Una di queste è che il benessere si valuta mettendosi (magari inconsciamente) al posto dell’animale. Ecco allora l’altra certezza d’acciaio: la posta fissa è il male assoluto, il pascolo il bene assoluto.
In questa stalla (e siamo in territorio di Parmigiano Reggiano, quindi dove il soggetto in questione ha l’occhio più vigile e severo) appena entrato (o entrata, perché più frequentemente l’animalista tutto di un pezzo è donna), avrebbe immediatamente la risposta che cercava: ahhh, orrore! poste fisse! dolore, sofferenza, arretratezza!
Infatti qui ci sono le poste fisse.
Dunque è il regno del dolore e del malessere animale?

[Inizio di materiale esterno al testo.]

/-- The stack of handler level L of a group: 0 is the program's. -/
def Group.levelStack (g : Group) (l : Nat) : List Path :=
  if l == g.recs.length then g.stack else if l < g.recs.length then g.saves.getD (g.recs.length - 1 - l) [] else []
/-- The record of level L, 1 or 2. -/
def Group.levelRec (g : Group) (l : Nat) : List Byte :=
  if 1 ≤ l && l ≤ g.recs.length then (g.recs.getD (g.recs.length - l) { kind := 0 }).bytes else List.replicate 32 0
/-- The save area of level L: the slots of the level below. -/
def Group.saveArea (g : Group) (l : Nat) : List Byte := if l ≤ g.recs.length then g.twoSlots (l - 1) (g.levelStack (l - 1)) else List.replicate 32 0

/-- `%world` with the copy index in [15:14]. -/
def Group.worldFull (g : Group) : Nat := g.worldWord + (if g.world == 0 then 0 else g.copy % 4 * 16384)

def Group.predBits (g : Group) (l : Nat) : Nat := (List.range 16).foldl (fun x k => x + bit1 (bitOf (g.pmask k) l) (2 ^ k)) 0

/-- Mapped names, ascending. -/
def Group.names (g : Group) : List Nat := (List.range 256).filter fun n => g.mapped.getLsbD n

/-- The context of a group, by offset. DEDUCED, log [105]. -/
def ctxFields (s : State) (g : Group) : List (Nat × List Byte) :=
  let cflags := bit1 g.win.isSome 1 + bit1 g.checked 2 + bit1 g.it.isSome 4 + bit1 (g.status == .faultPark) 8
  let words (l : List Word) : List Byte := bytesOfWords l
  [(0, leBytes 4 1), (4, leBytes 1 (wcode g.width) ++ leBytes 1 cflags ++ leBytes 2 g.peak), (8, leBytes 4 g.setting.toNat),
   (0xC, leBytes 4 g.cntWord),
   (0x10, g.twoSlots g.recs.length g.stack), (0x30, leBytes 8 g.exited.toNat ++ leBytes 8 g.helper.toNat),
   (0x40, leBytes 2 (spillPaths (g.levelStack 0)).length ++ leBytes 1 g.regions.length ++ leBytes 1 g.recs.length),
   (0x44, leBytes 4 g.worldFull), (0x48, (g.regions.reverse.map fun r => leBytes 2 r.toNat).flatten),
   (0x58, leBytes 4 (g.sp.toNat + g.staged.length * 256)), (0x5C, leBytes 12 g.spois.toNat),
   (0x80, words ((List.range 96).map g.rdS)), (0x200, words ((List.range 16).map fun r => get 0 g.stalls r)),
   (0x240, words g.qm), (0x340, words g.qx), (0x440, words g.qk), (0x540, words g.staged),
   (0x580, leBytes 1 g.qm.length ++ leBytes 1 g.qx.length ++ leBytes 1 g.qk.length),
   (0x584, match g.stash with | some x => leBytes 4 x.word.toNat ++ leBytes 4 x.recn | none => []),
   (0x590, leBytes 8 (match g.stash with | some x => x.m | none => 0) ++ leBytes 8 g.lastSC.toNat),
   (0x5A0, g.saveArea 1 ++ g.saveArea 2), (0x5E0, g.levelRec 1 ++ g.levelRec 2),
   (0x800, ((List.range g.width).map fun l => leBytes 2 (g.predBits l)).flatten),
   (0x880, ((List.range g.width).map fun l => leBytes 8 (get 0 g.key l).toNat ++ leBytes 8 (get 0 g.ctr l).toNat).flatten),
   (0xC80, pathsBytes (if 1 ≤ g.recs.length then spillPaths (g.levelStack 1) else [])),
   (0xD00, pathsBytes (if 2 ≤ g.recs.length then spillPaths (g.levelStack 2) else [])),
   (0x1000, pathsBytes (spillPaths (g.levelStack 0)))]
  ++ (match g.win with | some w => (windowFields s g.code w g.width).map fun f => (0x1400 + f.1, f.2) | none => [])
  ++ [(0x9500, leBytes 32 g.mapped.toNat ++ leBytes 32 g.dkill.toNat ++ leBytes 32 g.vpois.toNat),
      (0x9560, (g.names.map fun n => words ((List.range g.width).map fun l => g.rdV n l)).flatten)]

/-- Write a group's context: the listed fields, and zero elsewhere. -/
def State.writeCtx (s : State) (ctx : Nat) : State :=
  match s.ctxAddr ctx with
  | none => s
  | some a => (ctxFields s (s.group ctx)).foldl (fun s f => s.wrCtx ctx f.1 f.2) { s with hbm := zeroN s.hbm a 131072 }

/-- Where the spilled entries of a level lie in the context (11 R266, 20 R391, R402). -/
def spillBase (level : Nat) : Nat := if level == 0 then 0x1000 else if level == 1 then 0xC80 else 0xD00
/-- The spilled entries of every level as they stand go to the context area (01 R15, 11 R266). -/
def State.putSpills (s : State) (ctx : Nat) : State :=
  (List.range ((s.group ctx).recs.length + 1)).foldl (fun s l =>
    s.wrCtx ctx (spillBase l) (pathsBytes (spillPaths ((s.group ctx).levelStack l)))) s

/-! ### Taking a trap (20 R389 to R392) and returning (R396) -/

/-- Entry to the handler at the next level; a group that waits at a barrier or in a `reorder` waits there again after the return. The context of a group in its handler (R402) is written here (log [26], DEDUCED).
DEDUCED, log [25]. -/
def enterHandler (s : State) (ctx slot : Nat) (r : TrapRec) : State :=
  let g := s.group ctx
  let p := g.path slot
  let saved := if slot < g.stack.length then setAt g.stack slot { p with stall := 0, sup := none, trapped := true } else g.stack
  let g' := { g with
    recs := r :: g.recs
    saves := saved :: g.saves
    stack := [{ pc := g.handler, mask := p.mask, rcv := noRcv }]
    status := .run
    parkRec := none
    atBsync := false
    atReorder := none
    lastSlot := 0 }
  let s := (s.setGroup ctx g').writeCtx ctx
  let b := s.block g.blk
  let s := if r.kind == 19 then s.setBlock g.blk { b with kind19 := b.kind19 + 1 } else s
  s.emitGroup g' 4 r.pc.toNat

/-- Take a trap with its record: enter the handler, or kill the block at the third level or without a handler. -/
def takeRec (s : State) (ctx slot : Nat) (r : TrapRec) : State :=
  let g := s.group ctx
  if 2 ≤ g.recs.length || g.handler == 0 then killBlock s ctx r else enterHandler s ctx slot r

/-- The instruction has issued (11 R262, 20 R397); one that occupies no beat leaves the age. DEDUCED, log [46]. -/
def Group.countIssue (g : Group) (slot now : Nat) : Group :=
  { g with issued := g.issued + 1, lastIssue := now + 1, lastBeat := if g.quiet then g.lastBeat else now, lastSlot := slot }

/-- A new divergence stack. An entry that is filled or spilled holds the group until the next cycle has passed (11 R266; log [85],
DESIGN CHOICE). -/
def Group.restack (g : Group) (st : List Path) : Group := { g with stack := st, moving := g.moving || spilled st != spilled g.stack }

/-- Take a trap of the issuing path. -/
def takeTrap (s : State) (kind cause : Nat) (detail : DWord) (mask : Mask) : State :=
  let s := s.setG (s.g.countIssue s.slot s.now)
  takeRec s s.ctx s.slot (trapRec s.ctx s.g s.slot kind cause detail mask false)

/-- RESUME(k, PC): after a breakpoint or a user trap the next instruction, else the same (R387). DEDUCED, log [41]. -/
def resumePc (kind : Nat) (pc : Word) : Word := if kind == 26 || kind == 27 then pcNext pc else pc

/-- The path that trapped resumes, and after a watchpoint it is marked for one-shot suppression if its mask still contains the record's
(22 R421); its sibling goes on at its own PC. DEDUCED, log [41]. -/
def resumePath (r : TrapRec) (st : List Path) : List Path :=
  st.map fun p => if p.trapped then
    { p with pc := resumePc r.kind p.pc, sup := if r.kind == 19 && r.mask &&& ~~~p.mask == 0 then some r.pc else none, trapped := false,
             tried := false } else p

/-- Return from the handler at the current level: the saved paths come back without the lanes that exited meanwhile. DEDUCED, log [41]. -/
def Group.leaveHandler (g : Group) : Group :=
  match g.recs, g.saves with
  | r :: rs, st :: ss =>
    let new := tidy (st.length + 1) (resumePath r st)
    ({ g with recs := rs, saves := ss, stack := new, moving := g.moving || spilled new != spilled st } : Group).flushKills
  | _, _ => g

/-- The copy command that a record holds runs again from its progress (R396, R401). -/
def Group.resumeCopies (g : Group) (r : TrapRec) : Group :=
  { g with copies := g.copies.map fun c => if r.cmd == some c.id then { c with faulted := false } else c }

/-- Requests that the aperture refused are made again (17 R349, 20 R399). -/
def Group.unrefused (g : Group) : Group := { g with ops := g.ops.map fun o => { o with refused := false } }

/-! ### Moving on -/

/-- The path in `slot` continues at `pc`. -/
def Group.goto (g : Group) (slot : Nat) (pc : Word) : Group :=
  let g := g.setPath slot { g.path slot with pc := pc, stall := 0, sup := none, tried := false }
  (g.restack (tidy (g.stack.length + 1) g.stack)).flushKills

/-- The issuing path goes to the next instruction, and the issue is counted. -/
def Group.next (g : Group) (slot now : Nat) : Group := (g.countIssue slot now).goto slot (pcNext (g.path slot).pc)

/-- Finish an instruction of the issuing path: next instruction, in the state `s`. -/
def State.advance (s : State) : State := s.setG (s.g.next s.slot s.now)

/-- The issuing path stalls under a reason, and has tried its instruction (22 R421). DESIGN CHOICE, log [1]. -/
def State.stallAt (s : State) (reason : Nat) : State :=
  s.setG (s.g.setPath s.slot { s.g.path s.slot with stall := reason, tried := true })

/-- Fault-ring records of a translation fault (20 R400): one, or a header of kind 32 and one for each page. -/
def xlatRecs (ctx : Nat) (g : Group) (slot : Nat) (engine : Bool) (pages : List (Nat × DWord × Mask)) : List TrapRec :=
  let base := trapRec ctx g slot 18 0 0 0 engine
  match pages with
  | [] => []
  | [(c, h, m)] => [{ base with cause := c, detail := h, mask := m }]
  | (c, h, m) :: r =>
    let all := (c, h, m) :: r
    let n := all.length
    { base with kind := 32, batch := true, count := n, detail := h, mask := all.foldl (fun x e => x ||| e.2.2) 0 }
      :: all.map fun e => { base with cause := e.1, batch := true, count := n, detail := e.2.1, mask := e.2.2 }

/-- The instruction posts its records and parks (20 R399). -/
def parkXlat (s : State) (pages : List (Nat × DWord × Mask)) : State :=
  let g := s.g
  let rs := xlatRecs s.ctx g s.slot false pages
  let one := (rs.filter (·.kind == 18)).headD { kind := 18 }
  let s := s.setG { (g.countIssue s.slot s.now).setPath s.slot { g.path s.slot with stall := 15, sup := none } with
    status := .faultPark, parkRec := some (s.slot, { one with batch := false, count := 1, nested := g.recs != [] }) }
  s.post g.part (some s.ctx) rs

/-- The block is switched out until the extents return (09 R201). -/
def parkAbsent (s : State) (l : List (Nat × Nat)) : State :=
  let g := s.g
  let b := s.block g.blk
  let s := (s.stallAt 13).setBlock g.blk { b with status := .parked, missing := l }
  l.foldl (fun s e => s.askReturn g.part e.1 e.2) s

/-- The mask of the issuing path. -/
def State.pathMask0 (s : State) : Mask := (s.g.path s.slot).mask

Procediamo. Ci sono le poste fisse, ma c’è anche un gruppo libero, addirittura con robot di mungitura. Delle 130 vacche in lattazione, infatti, una ottantina sta alla posta fissa, il resto con il robot. A volte fanno una lattazione qui, un altro la fanno là.
Procediamo.
Perché qui c’è la posta fissa, è vero, ma c’è anche il pascolo. Già, perché l’asciutta è fatta al pascolo, in libertà e serenità. Quindi, vorremmo suggerire, non è che c’è solo il bianco o il nero: ci possono essere soluzioni intermedie dove c’è sia uno che l’altro.
Continuiamo.
Se fosse estate, magari uno di quei pomeriggi in cui non si respira per il caldo e l’afa e il pascolo sotto il sole e in balia dei tafani per una bovina è quanto di più sgradevole possa esistere (e, infatti, se può se ne sta al coperto in stalla), ebbene, in questa stalla staremmo come in pineta.
Già, perché è in funzione un sistema di raffrescamento che cambia completamente l’aria della stalla ogni 5/8 minuti. Immettendo aria fresca, pulita, ossigenata. Davvero ci stanno così male al chiuso queste “povere” bovine?
Mettiamoci la ventilazione assicurata dai molti ventilatori, che raffresca le bovine e anche disturba gli insetti. Altro fatto che non dispiace di certo alle – ripetiamolo – “povere” bovine prigioniere.
Ma non è finita.
Ogni animale ha uno strumento elettronico (la faccio breve, non fate i sofistici, perché stiamo accompagnando l’ospite) che segnala in continuo varie attività dell’animale, da cui genera un indicatore di benessere e salute.
Ma ce ne è anche un altro, ancora più importante: queste “povere” (siamo a tre, ora basta) bovine producono un sacco di latte e hanno ritmi riproduttivi eccellenti, inverno ed estate.
Ancora si potrebbe raccontare che qui si utilizzano pochissimi antibiotici e che all’asciutta si tratta al massimo il 10% dei capi da tempo.
Bene, potremmo parlare anche di difesa dai predatori, paura che un erbivoro ha dentro in maniera ineliminabile e che la notte gli fa preferire – ma questo sembra un mistero per l’umano animalista – un solido muro a un gruppetto di simpatici lupi affamati.
Addirittura qualcuno considera tutto questo che si è detto indicatore di benessere.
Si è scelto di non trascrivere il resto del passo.